Possible topics include but are not limited to:

  • Gender relations and women’s leadership in socio-environmental movements
  • Women in urban and rural socio-environmental movements
  • Links between socio-environmental movements and other women’s movements
  • Environmental justice, women and intersectionality in socio-environmental movements
  • Inequality, women and the political economy of socio-environmental conflicts
  • Women, human rights and violence in socio-environmental conflicts
  • Women, socio-environmental conflicts, and the media
  • Women in resistance to megaprojects
  • Gender inequalities, political participation of women in politics and socio-environmental movements.
  • Women, the climate crisis and migratory flows
  • Indigenous and rural women, knowledge and management of territory, agroecological models and food sovereignty
  • Economies of care and social and environmental conflicts.

SUBMITTING MANUSCRIPTS

To avoid duplication of content, please contact the issue editors to let them know of your interest in submitting and your proposed topic. We encourage submission as soon as possible, preferably by December 15, 2021, but this call will remain open as long as it is posted on the LAP web site.

Manuscripts should be no longer than 8,000 words of paginated, double-spaced 12 point text with 1 inch margins, including notes and references, using the LAP Style Guidelines available at www.latinamericanperspectives.com under the “Submit” tab where the review process is also described. Manuscripts should be consistent with the LAP Mission Statement available on the web site under the “About” tab.

Manuscripts may be submitted in English, Spanish, or Portuguese. If you do not write in English with near native fluency, please submit in your first language. LAP will translate manuscripts accepted in languages other than English. If you are not submitting in English, please indicate if you will have difficulty reading reviews and/or correspondence from the LAP office in English.

Please feel free to contact the issue editor with questions pertaining to the issue but all manuscripts should be submitted directly to the LAP office, not to the issue editor. A manuscript is not considered submitted until it has been received by the LAP office. You should receive acknowledgment of receipt of your manuscript within a few days. If you do not receive an acknowledgment from LAP after one week, please send a follow-up inquiry to be sure your submission arrived.

E-mail Submissions: send to lap@ucr.edu

Subject Line: Author name – Manuscript for Ecology and Gender issue

Please attach your manuscript as a Word Document (doc or docx)

Include: Abstract (100 words), 5 Keywords, and a separate cover page with short author affiliations (less than 130 words) and complete contact information (e-mail, postal address, telephone).

Postal correspondence may be sent to: Managing Editor, Latin American Perspectives¸ P.O. Box 5703, Riverside, California 92517-5703.

For an article with more than one author, provide contact information for all authors but designate one person as the Corresponding Author who will receive correspondence from the LAP office.
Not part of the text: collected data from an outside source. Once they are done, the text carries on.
-- ==== Sys2Proof/Safety.lean ====
section
/-! DEFINITION. What a sound state of the part is, what an answered request leaves, and what the delivery of an effective
action never touches: the terms the claims use. -/

namespace Sys2Proof.Machine

/-! ### A sound state -/

/-- The reading is a network time (Conventions); the neighbour table is within its room, in station-number order, no two
entries of one station (R5). -/
structure StationClock.Sound (c : StationClock) : Prop where
  week : c.reading.week < 65536
  ms : c.reading.ms < weekMs
  neighbours : c.neighbours.length ≤ 16
  stations : (c.neighbours.map Neighbour.station).Pairwise (· < ·)

/-- A stored plan stands in the slot of its number, passes the checks of R25 and has the signature and derived quantities of
R26 and R27. An empty store is taken for the check, since a slot is in use for the plan it holds. -/
structure StoredPlan.Sound (slot : Nat) (p : StoredPlan) : Prop where
  number : p.plan.number = slot
  stages : p.plan.stages.length = p.plan.stageCount
  passes : planRefusal PlanStore.reset p.plan = none
  spares : p.spares = p.plan.stages.map fun st => st.split - st.yellow - st.allRed - max st.gmin st.ped
  spareSum : p.spareSum = p.spares.sum
  signature : p.signature = crc16 (planBytes p.plan)

/-- At most one slot is ACTIVE, at most one is STAGED, a slot holds a plan exactly when it is not EMPTY (R22, R33, R34), and
every plan held is sound. -/
structure PlanStore.Sound (store : PlanStore) : Prop where
  oneActive : ∀ i j : Fin 32, store.slots[i].state = .active → store.slots[j].state = .active → i = j
  oneStaged : ∀ i j : Fin 32, store.slots[i].state = .staged → store.slots[j].state = .staged → i = j
  emptyHoldsNone : ∀ i : Fin 32, store.slots[i].state = .empty ↔ store.slots[i].plan = none
  plans : ∀ (i : Fin 32) (p : StoredPlan), store.slots[i].plan = some p → p.Sound (i.val + 1)

/-- An entry stands before another: by start, then by the first day type of its set, taken in the order Monday to Sunday, A,
B, the bits of the set from the lowest (R39). -/
def EntryBefore (a b : Entry) : Prop :=
  a.start < b.start
    ∨ (a.start = b.start
      ∧ ∃ i, i < 9 ∧ a.days.getLsbD i = true ∧ ∀ j, j ≤ i → b.days.getLsbD j = false)

/-- A special day stands before another: by week, then by day (R40). -/
def SpecialBefore (a b : SpecialDay) : Prop :=
  a.week < b.week ∨ (a.week = b.week ∧ a.day < b.day)

/-- The entries and the special days are within their room and in their order, no two entries of one start have a day type in
common (R39, R40), and the edit count fits its byte (R47). -/
structure Timetable.Sound (t : Timetable) : Prop where
  entries : t.entries.length ≤ 64
  specials : t.specials.length ≤ 32
  editCount : t.editCount < 256
  inOrder : t.entries.Pairwise EntryBefore
  apart : t.entries.Pairwise fun a b => a.start = b.start → a.days &&& b.days = 0
  daysInOrder : t.specials.Pairwise SpecialBefore

/-- The order list and the issued list are within their room, no two entries of one key, none issued of one stamp (R56,
R67); a cancel placeholder is CANCELLED (R63); at most one entry is IN_FORCE (R58). -/
structure OrderHandler.Sound (o : OrderHandler) : Prop where
  entries : o.entries.length ≤ 12
  issued : o.issued.length ≤ 4
  keys : (o.entries.map OrderEntry.key).Nodup
  placeholders : ∀ e ∈ o.entries, e.detail = none → e.state = .cancelled
  stamps : (o.issued.map fun i => i.key.stamp).Nodup
  oneInForce : ∀ e ∈ o.entries, ∀ x ∈ o.entries, e.state = .inForce → x.state = .inForce → e = x

/-- While a cycle runs, P lies below the cycle's length (R80). -/
def Coordinator.Sound (c : Coordinator) : Prop :=
  c.state = .isolated ∨ c.state = .correcting ∨ c.state = .coordinated → c.position < c.length

/-- In the flash mode no group drives GREEN (R133, R134), the half-period count is 1..5 (R134) and no settle count exceeds 3
(R132). -/
structure OutputBank.Sound (bank : OutputBank) : Prop where
  noGreenInFlash : bank.flash = true → ∀ g : Group, bank.drive[g] ≠ .green
  half : 1 ≤ bank.half ∧ bank.half ≤ 5
  settle : ∀ g : Group, bank.settle[g] ≤ 3

/-- The send queue and the dedup cache are within their room (R183, R192), at most one TIME frame queued (R183), no two keys
alike (R192). -/
structure LineInterface.Sound (l : LineInterface) : Prop where
  queue : l.queue.length ≤ 8
  dedup : l.dedup.length ≤ 32
  noRepeats : l.dedup.Nodup
  oneTime : (l.queue.filter Frame.isTime).length ≤ 1

/-- The report queue is within its room and the dropped count within its byte (R208); a configuration record is held in
RUNNING (R202). -/
structure CabinetPort.Sound (p : CabinetPort) : Prop where
  reports : p.reports.length ≤ 32
  dropped : p.dropped ≤ 255
  configured : p.part = .running → p.config ≠ none

/-- Every block is sound, and in CONFIGURING every fault record is CLEAR (R173). -/
structure Rooms (s : State) : Prop where
  clock : s.clock.Sound
  store : s.store.Sound
  timetable : s.timetable.Sound
  orders : s.orders.Sound
  coord : s.coord.Sound
  bank : s.bank.Sound
  line : s.line.Sound
  port : s.port.Sound
  quiet : s.port.part = .configuring → ∀ c : FaultClass, (s.faults.record c).state = .clear

/-- The effective action is the most severe among the ACTIVE and HELD records, or REPORT when there is none (R172). -/
def State.Settled (s : State) : Prop :=
  s.faults.effective = mostSevere s.port.config s.faults

/-- The invariant of the part. -/
structure Inv (s : State) : Prop extends Rooms s where
  settled : s.Settled

/-! ### What a delivery leaves alone -/

/-- What raising and withdrawing faults, delivering an effective action and adopting a governing plan never change: the
clock, the timetable's lists, the orders held, the line, the exchange, the plans stored and their pins, the demand latches,
the filters of the preemption inputs, the pins, the free values and the queue (R73, R173). -/
structure Kept (s t : State) : Prop where
  clock : t.clock = s.clock
  entries : t.timetable.entries = s.timetable.entries
  specials : t.timetable.specials = s.timetable.specials
  editCount : t.timetable.editCount = s.timetable.editCount
  orders : t.orders.entries = s.orders.entries
  issued : t.orders.issued = s.orders.issued
  line : t.line = s.line
  part : t.port.part = s.port.part
  config : t.port.config = s.port.config
  held : t.port.held = s.port.held
  refusedPackets : t.port.malformed = s.port.malformed ∧ t.port.discarded = s.port.discarded
  plans : ∀ n, t.storedPlan n = s.storedPlan n
  pinned : ∀ n, (t.slot n).pinned = (s.slot n).pinned
  latches : t.seq.latches = s.seq.latches
  inputs : t.preempt.pe1 = s.preempt.pe1 ∧ t.preempt.pe2 = s.preempt.pe2
  pins : t.pins = s.pins
  draws : t.draws = s.draws
  pending : t.pending = s.pending

/-! ### Requests -/

/-- The state once a request is answered: the response is held, and one still held before is discarded and counted
(R200). -/
def State.answered (s : State) (request seq : Byte) (code : ResponseCode) (body : List Byte) : State :=
  { s with
    port.held := some { request := request, seq := seq, code := code, body := body }
    port.discarded := if s.port.held.isSome then min 65535 (s.port.discarded + 1) else s.port.discarded }

/-- What R201 looks at in a request: its code, its sequence number, whether its body has the length the code calls for, and
the part states that admit it (R199, R215). -/
structure RequestShape where
  code : Byte
  seq : Byte
  fits : Bool
  admission : Admission
  deriving DecidableEq, Repr

/-- The requests of R215's table, with their body lengths, and the part states of R199. -/
def requestShape : Instr → Option RequestShape
  | .identify seq body => some ⟨0x01, seq, decide (body.length = 0), .both⟩
  | .status seq body => some ⟨0x02, seq, decide (body.length = 0), .both⟩
  | .start seq body => some ⟨0x03, seq, decide (body.length = 46), .configuringOnly⟩
  | .restart seq body => some ⟨0x04, seq, decide (body.length = 0), .both⟩
  | .setTime seq body => some ⟨0x05, seq, decide (body.length = 6), .both⟩
  | .loadPlan seq body => some ⟨0x10, seq, planLengthIs body, .both⟩
  | .erasePlan seq body => some ⟨0x11, seq, decide (body.length = 1), .both⟩
  | .readPlan seq body => some ⟨0x12, seq, decide (body.length = 1), .both⟩
  | .addEntry seq body => some ⟨0x18, seq, decide (body.length = 7), .both⟩
  | .dropEntry seq body => some ⟨0x19, seq, decide (body.length = 6), .both⟩
  | .readTimetable seq body => some ⟨0x1A, seq, decide (body.length = 2), .both⟩
  | .addSpecialDay seq body => some ⟨0x1B, seq, decide (body.length = 4), .both⟩
  | .dropSpecialDay seq body => some ⟨0x1C, seq, decide (body.length = 3), .both⟩
  | .issueOrder seq body => some ⟨0x20, seq, decide (body.length = 24), .runningOnly⟩
  | .cancelOrder seq body => some ⟨0x21, seq, decide (body.length = 7), .runningOnly⟩
  | .readOrders seq body => some ⟨0x22, seq, decide (body.length = 1), .both⟩
  | .placeCall seq body => some ⟨0x28, seq, decide (body.length = 1), .runningOnly⟩
  | .readSave seq body => some ⟨0x30, seq, decide (body.length = 0), .both⟩
  | .rewriteSave seq body => some ⟨0x31, seq, decide (body.length = 9), .runningOnly⟩
  | .readFaults seq body => some ⟨0x38, seq, decide (body.length = 0), .both⟩
  | .ackFault seq body => some ⟨0x39, seq, decide (body.length = 1), .runningOnly⟩
  | .readReports seq body => some ⟨0x40, seq, decide (body.length = 0), .both⟩
  | .readNeighbours seq body => some ⟨0x41, seq, decide (body.length = 0), .both⟩
  | .unknownRequest .. | .readTransfer .. | .powerOnReset | .decisecondBoundary .. | .round | .timeFrameBuild
  | .calendarInstant | .orderStartInstant | .orderEndInstant | .repeatInstant .. | .issuedEndInstant ..
  | .timeFrameReceived .. | .orderFrameReceived .. | .cancelFrameReceived .. | .frameRejected ..
  | .bodyLengthExceeded .. | .frameEndedEarly | .relayWaitExpiry | .idleGapMet | .deferTimeout | .frameSent | .collision
  | .backoffExpiry | .cycleEnd | .stageGreenBegin | .greenEnd | .yellowEnd | .trailingYellowEnd .. | .startupRedEnd
  | .flashToggle | .greenSenseFaulted .. | .greenSenseClean .. | .lampOutFaulted .. | .lampOutClean ..
  | .preemptActivation .. | .preemptRelease .. | .greenHoldEnd | .clearingYellowEnd .. | .preemptAllRedEnd
  | .minimumDwellReached | .maximumHold | .startDelimiterEnd | .malformedRequest .. => none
If any contact information changes while your manuscript is under consideration, please send the updated information to LAP promptly.

Submission of a manuscript implies commitment to publish in the journal. Authors should not submit a manuscript that has been previously published in English in identical or substantially similar form nor should they simultaneously submit it or a substantially similar manuscript to another journal in English. LAP will consider manuscripts that have been published in another language, usually with updating. Prior publication should be noted, along with the publication information.